Registered in 1951, the union was established to strengthen coffee farming and marketing in the greater Masaka sub region. In the 1980s it suffered immense losses as result of the political unrest that befell the country, losses for which the union is currently awaiting full compensation from the government.

TheCooperator has established that in the first two quarters on this financial year, government disbursed Shs 6.3 bn to Masaka Cooperative Union as part payment of the Shs 17.4 bn owed it.

The cash injection comes as a boon for the Union which is working towards reviving its glory in the coffee export business.

Emmanuel Ssenyonga, the Union’s General Manager says their aim is to resume and sustain the union’s coffee export business before this year ends.

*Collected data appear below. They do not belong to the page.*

/-- A warm-up at its maximum, one minute before it, and one with no maximum (R104). -/
theorem witness_WarmupAndCooldownEnd_overdue :
    let s (most minutes : Nat) : State :=
      { charged .warmup 0 with
        schedule :=
          { (charged .warmup 0).schedule with
            params := { (charged .warmup 0).schedule.params with warmMax := most },
            charge := { (charged .warmup 0).schedule.charge with warmMinutes := minutes } } }
    (s 60 59).nodes.freshZones = [] ∧
    ((minuteTick (s 60 59)).schedule.charge.warmOverdue = true ∧
      (minuteTick (s 60 59)).events.latched 16 = true) ∧
    (minuteTick (s 60 58)).schedule.charge.warmOverdue = false ∧
    (minuteTick (s 0 59)).schedule.charge.warmOverdue = false := by dsimp only; decide +kernel

/-- RESET low and high; straps 1, 30, 0 and 31. -/
theorem witness_ResetPin :
    ({ base with resetHeld := true } : State).resetHeld = true ∧ base.resetHeld = false ∧
    Instr.minuteTick ≠ .resetAssert ∧
    (1 ≤ (1#5).toNat ∧ (30#5).toNat ≤ 30) ∧ (0#5).toNat = 0 ∧ (31#5).toNat = 31 := by decide

/-- RESTART with one place free and none; a restart under way with straps 1 and 30, records configured and not. -/
theorem witness_RestartTakesEffect :
    (∀ src tag args, base.carries (namedCommand src 15#8 tag args)) ∧
    ((looping [] (entries 15 kindNotice) 0 .idle).loop.insertQueue.length < 16 ∧
      16 ≤ fullQueues.loop.insertQueue.length ∧
      (looping [] (entries 16 kindNotice) 0 .idle).command.turnOf (namedCommand 0#8 15#8 0#8 []) = true) ∧
    (let s : State := { withProbes [probeAt 37 .lost] with
      command := { current := some resumeCommand, restarting := true, waiting := [] } }
     s.resetHeld = false ∧ s.command.restarting = true ∧ s.loop.out = .idle ∧ 1 ≤ s.loop.strap ∧
       s.loop.strap ≤ 30 ∧ (s.nodes.probes[0]?.bind (·.node.address)) = some 37) :=
  ⟨fun _ _ _ => ⟨rfl, rfl⟩, by decide +kernel, by dsimp only; decide +kernel⟩

/-- The RESTART REPLY at the head of the Insert Queue being sent, with a frame in reception on loop-in (R165). -/
theorem witness_RestartTakesEffect_sending :
    let e : InsertEntry := { frame := frameTo 0#8 1#8 kindReply 0, restartReply := true }
    let s : State :=
      { looping [] [e] 0 (.sending e.frame .inserted) with
        loop :=
          { (looping [] [e] 0 (.sending e.frame .inserted)).loop with loopIn := .frame [7#8] false },
        command := { current := some resumeCommand, restarting := true, waiting := [] } }
    s.resetHeld = false ∧ s.command.restarting = true ∧ s.loop.insertQueue = e :: [] ∧
    e.restartReply = true ∧ s.loop.strap = 1 ∧ (restartNow s).loop.out = .spacing ∧
    (restartNow s).loop.loopIn = .waiting ∧ (restartNow s).loop.insertQueue = [] := by
  dsimp only; decide +kernel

The compensation monies received so far are being utilized to reestablish the Union’s strength and explore their business plans, according to Ssenyonga.

“We had earlier undertaken efforts to revive the unions by remobilizing our primary societies to boost their production capacities. When the government finally released part of the money, it came as complement to the efforts and plans we had started rolling out,” he noted.

In the meantime, the Union has stocked at least 13 tons of processed coffee which, Ssenyonga says, is lays a strong foundation for their coffee exports.

To this end, he adds, the Union has already ordered for modern coffee processing and grading machinery from Germany, to be installed in the union’s new factory structure currently under construction at Kijjabwemi zone at the outskirts of Masaka Municipality.

Lawrence Majwala, the Union’s Secretary says that the hi-tech machinery they acquired will facilitate production of high quality coffee and enable them meet international standards.

“We have so far paid 70 percent of the 1.4 billion shillings for the batch of the machinery which is already being shipped. In addition to this, there is another section of the dryer and a colour-sorter that will also be brought in to have a complete factory here,” Majwala said.

Before its disintegration in the mid 1980s, Masaka Coffee Cooperative Union was among the country’s main coffee exporters, generating substantial incomes that contributed to the union’s expansion and asset growth.